Called Ballet Theatre at its inception in 1940, the ABT itself was founded by flame-haired Lucia Chase, an ambitious woman with a passion for dance who longed for an American company devoted to classical ballet but not beholden to a single choreographer. Her dancers worked with an international Who’s Who of dance makers and the documentary highlights the contributions of four who best defined the company’s creative breadth:
- Antony Tudor, who created works focused on the expression of raw and difficult human emotion.
- George Balanchine, who eschewed plot in favor of abstraction, preferring Petipa tradition and a return to classical dance, and emotion over acting.
- Jerome Robbins, who brought a palpable American sensibility to ballet, expressing express street life through ballet.
- Agnes de Mille, who felt every dance should tell a dramatic story. Via an archival interview, de Mille recalls presenting Rodeo to dancers who migrated from Ballet Russe. “The Russians would say, ‘This is not dancing’ and I said ‘I didn’t say it was. But it’s what you’re going to have to do.’
But it’s the commentary and interviews with past and current ABT artistic directors Lucia Chase and Kevin McKenzie (Mikhail Baryshnikov, though briefly discussed, is a notable absence); famed dance critics Clive Barnes and Anna Kisselgoff; former ABT dancers including Alicia Alonso, the late Donald Saddler and Frederic Franklin, and Susan Jaffe (now ABT faculty); and current ABT stars Misty Copeland, Gillian Murphy, Julie Kent, Marcello Gomes and Hee Seo that give the documentary its considerable heart.
The passion the now 93-year-old Alonso exhibits for her art form and her still-vibrant memories of the people with whom and for whom she danced is worth tuning in for in and of itself.
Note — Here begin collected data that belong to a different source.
/-- Integer, float and uniform words. -/
def computeWord (ns : AsythNames) (st : Statement) (x : Suffixes) : AsythForm → Except AsythError Parts
  | .bare m => do
    wants (x == noSuffix)
    match st.operands with
    | [] => .ok (st.part m (FN.bits ⟨st.g⟩) none)
    | _ => .error .badOperand
  | .three m typed => do
    wants (x == noSuffix || (typed && x.spellsWord))
    match st.operands with
    | [d, a, b] => .ok (st.part m (FV3.bits ⟨← vField d, ← vField a, ← bField b, st.g⟩) none)
    | _ => .error .badOperand
  | .threeBy rows => do
    wants ({ x with typ := none } == noSuffix)
    let m ← majorFor rows x.typ
    match st.operands with
    | [d, a, b] => .ok (st.part m (FV3.bits ⟨← vField d, ← vField a, ← bField b, st.g⟩) none)
    | _ => .error .badOperand
  | .both rows vd =>
    match { x with typ := none } == noSuffix, rows.find? (fun e => e.1 == x.typ), st.operands with
    | true, some e, [d, a, b] => do .ok (st.part e.2 (FV3.bits ⟨← vField d, ← vField a, ← bField b, st.g⟩) none)
    | _, _, [d, a, b] => do
      let t ← x.typeField
      let m ← x.modField vd
      if d = a then .ok (st.part vd (FVD.bits ⟨← vField d, ← bField b, t, m, st.g⟩) none) else .error .badOperand
    | _, _, _ => .error .badOperand
  | .accum vd => do
    let t ← x.typeField
    let m ← x.modField vd
    match st.operands with
    | [d, a, b] =>
      if d = a then .ok (st.part vd (FVD.bits ⟨← vField d, ← bField b, t, m, st.g⟩) none) else .error .badOperand
    | _ => .error .badOperand
  | .unary vd => do
    let t ← x.typeField
    let m ← x.modField vd
    match st.operands with
    | [d, b] => .ok (st.part vd (FVD.bits ⟨← vField d, ← bField b, t, m, st.g⟩) none)
    | _ => .error .badOperand
  | .clz => do
    wants x.spellsWord
    match st.operands with
    | [d, a] => .ok (st.part 0x17 (FV3.bits ⟨← vField d, ← vField a, 0, st.g⟩) none)
    | _ => .error .badOperand
  | .mov => do
    wants x.spellsWord
    match st.operands with
    | [d, b] => .ok (st.part 0x24 (FV3.bits ⟨← vField d, 0, ← bField b, st.g⟩) none)
    | _ => .error .badOperand
  | .movs => do
    wants (x.spellsWord || x == { noSuffix with typ := some 9 })
    match st.operands with
    | [d, n] =>
      .ok (st.part 0x26 (FV3.bits ⟨← vField d, if x.typ == some 9 then 1 else 0, ← nameField specialNames 7 n, st.g⟩) none)
    | _ => .error .badOperand
  | .compare m => do
    wants (x.rnd.isNone && x.flag.isNone)
    let t ← x.typeField
    match st.operands with
    | [c, a, b] => .ok (st.part m (FVC.bits ⟨← fileField .c 2 c, t, ← vField a, ← bField b, st.g⟩) none)
    | _ => .error .badOperand
  | .vote m => do
    wants (x == noSuffix)
    match st.operands with
    | [d, c, n] => .ok (st.part m (FVC.bits ⟨← fileField .c 2 c, ← nameField condNames 4 n, ← vField d, 0, st.g⟩) none)
    | _ => .error .badOperand
  | .imm m literal => do
    wants x.spellsWord
    match st.operands with
    | [d, a, n] =>
      let i ← immField ns x.typ literal n
      .ok (st.part m (FVI.bits ⟨← vField d, ← vField a, i.1, st.g, i.2⟩) i.2)
    | _ => .error .badOperand
  | .shri => do
    wants ({ x with typ := none } == noSuffix)
    let m ← majorFor [(6, 0x22), (2, 0x23)] x.typ
    match st.operands with
    | [d, a, n] =>
      let i ← immField ns x.typ false n
      .ok (st.part m (FVI.bits ⟨← vField d, ← vField a, i.1, st.g, i.2⟩) i.2)
    | _ => .error .badOperand
  | .movi => do
    wants x.spellsWord
    match st.operands with
    | [d, n] =>
      let i ← immField ns x.typ true n
      .ok (st.part 0x25 (FVI.bits ⟨← vField d, 0, i.1, st.g, i.2⟩) i.2)
    | _ => .error .badOperand
  | .trap => do
    wants (x == noSuffix)
    match st.operands with
    | [n, a] =>
      let i ← immField ns none false n
      .ok (st.part 0xF0 (FVI.bits ⟨0, ← vField a, i.1, st.g, none⟩) none)
    | _ => .error .badOperand
  | .uniform m => do
    wants (x == noSuffix)
    match st.guard, st.operands with
    | 0, [d, a, b] =>
      let a ← urField ns a
      let b ← urField ns b
      if a.2.isSome && b.2.isSome then .error .badOperand
      else .ok (st.part m (FUR.bits ⟨← sField d, a.1, b.1, a.2.or b.2⟩) (a.2.or b.2))
    | _, _ => .error .badOperand
  | .uniform1 m => do
    wants (x == noSuffix)
    match st.guard, st.operands with
    | 0, [d, a] =>
      let a ← urField ns a
      .ok (st.part m (FUR.bits ⟨← sField d, a.1, 0, a.2⟩) a.2)
    | _, _ => .error .badOperand
  | .gset => do
    wants (x == noSuffix)
    match st.guard, st.operands with
    | 0, [k, c, n] => .ok (st.part 0x29 (FG.bits ⟨← fileField .g 3 k, ← fileField .c 2 c, ← nameField condNames 4 n⟩) none)
    | _, _ => .error .badOperand
  | _ => .error .badMnemonic

/-- Memory and control words; pc is the address of the word. -/
def transferWord (ns : AsythNames) (pc : Nat) (st : Statement) (x : Suffixes) : AsythForm → Except AsythError Parts
  | .memory rows ord => do
    let row ← rowFor rows x.typ
    wants ({ x with typ := none, ord := none, scope := none } == noSuffix)
    wants (x.ord.isNone && x.scope.isNone || (ord.isSome && x.ord == ord && x.scope.isSome))
    match st.operands with
    | [d, a] =>
      let p ← memField ns row.2 x.scope a
      .ok (st.part row.1 (FM.bits ⟨← vField d, p.1, p.2.1, p.2.2.1, st.g, p.2.2.2⟩) p.2.2.2)
    | _ => .error .badOperand
  | .stb => do
    wants (x == noSuffix)
    match st.operands with
    | [.reg .v d, a, n] =>
      let p ← memField ns 0 none a
      let gap ← gapField ns n
      if d % 4 = 0 then
        .ok (st.part 0x8C (FM.bits ⟨BitVec.ofNat 4 (d / 4) ++ gap, p.1, p.2.1, p.2.2.1, st.g, p.2.2.2⟩) p.2.2.2)
      else .error .badOperand
    | _ => .error .badOperand
  | .atom op => do
    let m ← majorFor atomMajors x.typ
    wants (!x.rg && x.rnd.isNone && x.flag.isNone)
    match st.operands with
    | [d, .mem p] =>
      if p < 16 then
        .ok (st.part m (FMA.bits ⟨← vField d, BitVec.ofNat 4 p, BitVec.ofNat 3 op, BitVec.ofNat 2 (x.ord.getD 0),
          BitVec.ofNat 4 (x.scope.getD 0), st.g⟩) none)
      else .error .badOperand
    | _ => .error .badOperand
  | .red op => do
    let m ← if x.flag == some .unord then majorFor [(10, 0x9E)] x.typ else majorFor redMajors x.typ
    wants (!x.rg && x.rnd.isNone && (x.flag.isNone || x.flag == some .unord))
    match st.operands with
    | [d, .mem p] =>
      if p < 16 then
        .ok (st.part m (FMA.bits ⟨← vField d, BitVec.ofNat 4 p, BitVec.ofNat 3 op, BitVec.ofNat 2 (x.ord.getD 0),
          BitVec.ofNat 4 (x.scope.getD 0), st.g⟩) none)
      else .error .badOperand
    | _ => .error .badOperand
  | .scoped m =>
    match { x with scope := none } == noSuffix, x.scope, st.operands with
    | true, some c, [] => .ok (st.part m (FS.bits ⟨BitVec.ofNat 4 c, st.g⟩) none)
    | true, some _, _ => .error .badOperand
    | _, _, _ => .error .badSuffix
  | .branch m rg => do
    let m ← rgMajor x m rg
    match st.operands with
    | [t] => .ok (st.part m (FB.bits ⟨← dispField ns pc 19 t, st.g⟩) none)
    | _ => .error .badOperand
  | .exitNext => do
    wants (x == noSuffix)
    match st.operands with
    | [] => .ok (st.part 0xB1 (FB.bits ⟨0, st.g⟩) none)
    | [t] =>
      let d ← dispField ns pc 19 t
      if d = 0 then .error .badOperand else .ok (st.part 0xB1 (FB.bits ⟨d, st.g⟩) none)
    | _ => .error .badOperand
  | .calli => do
    wants (x == noSuffix)
    match st.operands with
    | [d, a] => .ok (st.part 0xA3 (FV3.bits ⟨← vField d, ← vField a, 0, st.g⟩) none)
    | _ => .error .badOperand
  | .jump m rg => do
    let m ← rgMajor x m rg
    match st.operands with
    | [a] => .ok (st.part m (FV3.bits ⟨0, ← vField a, 0, st.g⟩) none)
    | _ => .error .badOperand
  | .slot m rg => do
    let m ← rgMajor x m rg
    match st.operands with
    | [j] => .ok (st.part m (FJ.bits ⟨← fileField .j 4 j, 0, 0, st.g⟩) none)
    | _ => .error .badOperand
  | .leave => do
    let m ← rgMajor x 0xAC (some 0xAD)
    match st.operands with
    | [.range a b, t] => .ok (st.part m (FJ.bits ⟨BitVec.ofNat 4 a, BitVec.ofNat 4 b, ← dispField ns pc 11 t, st.g⟩) none)
    | _ => .error .badOperand
  | _ => .error .badMnemonic

/-- Engine, queue, record and privileged words. -/
def engineWord (ns : AsythNames) (st : Statement) (x : Suffixes) : AsythForm → Except AsythError Parts
  | .waitc => do
    wants (x == noSuffix)
    match st.operands with
    | [c, n] => .ok (st.part 0xC2 (FK.bits ⟨← numberField ns 2 c, ← numberField ns 6 n, st.g⟩) none)
    | _ => .error .badOperand
  | .engine m =>
    match { x with scope := none } == noSuffix, x.scope, st.operands with
    | true, some c, [t, p] => do .ok (st.part m (FA.bits ⟨← sField t, ← sField p, BitVec.ofNat 4 c, st.g⟩) none)
    | true, some _, _ => .error .badOperand
    | _, _, _ => .error .badSuffix
  | .param m => do
    wants (x == noSuffix)
    match st.operands with
    | [p] => .ok (st.part m (FA.bits ⟨0, ← sField p, 0, st.g⟩) none)
    | _ => .error .badOperand
  | .token m => do
    wants (x == noSuffix)
    match st.operands with
    | [t] => .ok (st.part m (FA.bits ⟨← sField t, 0, 0, st.g⟩) none)
    | _ => .error .badOperand
  | .queue m => do
    wants (x == noSuffix)
    match st.operands with
    | [q, v] => .ok (st.part m (FQ.bits ⟨← fileField .q 4 q, ← vField v, false, 0, st.g⟩) none)
    | _ => .error .badOperand
  | .queueNb m => do
    wants ({ x with flag := none } == noSuffix)
    match x.flag, st.operands with
    | none, [q, v] => .ok (st.part m (FQ.bits ⟨← fileField .q 4 q, ← vField v, false, 0, st.g⟩) none)
    | some .nb, [q, v, c] => .ok (st.part m (FQ.bits ⟨← fileField .q 4 q, ← vField v, true, ← fileField .c 2 c, st.g⟩) none)
    | none, _ => .error .badOperand
    | some .nb, _ => .error .badOperand
    | _, _ => .error .badSuffix
  | .send m => do
    wants (x == noSuffix)
    match st.operands with
    | [n, .record v, b] => .ok (st.part m (FX.bits ⟨← sField n, BitVec.ofNat 6 v, ← lenField ns b, st.g⟩) none)
    | _ => .error .badOperand
  | .recld => do
    wants (x == noSuffix)
    match st.operands with
    | [d, n, b] => .ok (st.part 0xE5 (FX.bits ⟨← sField n, ← vField d, ← lenField ns b, st.g⟩) none)
    | _ => .error .badOperand
  | .combine => do
    wants (x == noSuffix)
    match st.operands with
    | [.record v, b] => .ok (st.part 0xE6 (FX.bits ⟨0, BitVec.ofNat 6 v, ← lenField ns b, st.g⟩) none)
    | _ => .error .badOperand
  | .sysrd => do
    wants (x == noSuffix)
    match st.guard, st.operands with
    | 0, [d, n] => .ok (st.part 0xF2 (FY.bits ⟨← sField d, ← sysField n⟩) none)
    | _, _ => .error .badOperand
  | .syswr => do
    wants (x == noSuffix)
    match st.guard, st.operands with
    | 0, [n, d] => .ok (st.part 0xF3 (FY.bits ⟨← sField d, ← sysField n⟩) none)
    | _, _ => .error .badOperand
  | .inval => do
    wants (x == noSuffix)
    match st.guard, st.operands with
    | 0, [d, n] => .ok (st.part 0xF4 (FY.bits ⟨← sField d, ← numberField ns 12 n⟩) none)
    | _, _ => .error .badOperand
  | _ => .error .badMnemonic
where
  /-- A system register by name or number (R357). -/
  sysField (o : Operand) : Except AsythError (BitVec 12) :=
    match nameField systemNames 12 o with
    | .ok n => .ok n
    | .error _ => numberField ns 12 o

/-- The form belongs to `computeWord`. -/
def AsythForm.computes : AsythForm → Bool
  | .bare _ => true
  | .three _ _ => true
  | .threeBy _ => true
  | .both _ _ => true
  | .accum _ => true
  | .unary _ => true
  | .clz => true
  | .mov => true
  | .movs => true
  | .compare _ => true
  | .vote _ => true
  | .imm _ _ => true
  | .shri => true
  | .movi => true
  | .trap => true
  | .uniform _ => true
  | .uniform1 _ => true
  | .gset => true
  | _ => false

/-- The form belongs to `transferWord`. -/
def AsythForm.transfers : AsythForm → Bool
  | .memory _ _ => true
  | .stb => true
  | .atom _ => true
  | .red _ => true
  | .scoped _ => true
  | .branch _ _ => true
  | .exitNext => true
  | .calli => true
  | .jump _ _ => true
  | .slot _ _ => true
  | .leave => true
  | _ => false

/-- The parts that a statement at pc asks for. -/
def Statement.parts (ns : AsythNames) (pc : Nat) (st : Statement) : Except AsythError Parts :=
  match formOf st.words with
  | .error e => .error e
  | .ok (f, x) =>
    if f.computes then computeWord ns st x f
    else if f.transfers then transferWord ns pc st x f
    else engineWord ns st x f

/-- The word of a statement and its literal: never one that fails decoding (R176). -/
def Statement.assemble (ns : AsythNames) (pc : Nat) (st : Statement) : Except AsythError (Word × Option Word) :=
  match st.parts ns pc with
  | .error e => .error e
  | .ok p =>
    match decodeWord p.word p.lit with
    | .ok _ => .ok (p.word, p.lit)
    | .error e => .error (.undecodable e)

end Sys2Proof.Machine
end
And woven throughout, there is plenty for viewers who aren’t so much about the history of ballet as they are the sheer transportive nature of watching meticulously trained human bodies convey that history — and everything it truly means to be human — in a way that speaks louder than words ever could.
Slow-motion footage of current ABT dancers shot by Emmy-winning cinematographer Buddy Squires and a 30-person crew lays bare the complexity and purpose of each split-second movement, the exquisite musculature of the dancers and the sculptural beauty of partner work.
American Masters —American Ballet Theatre: A History premieres tonight at 9/8CT (check local listings) on PBS.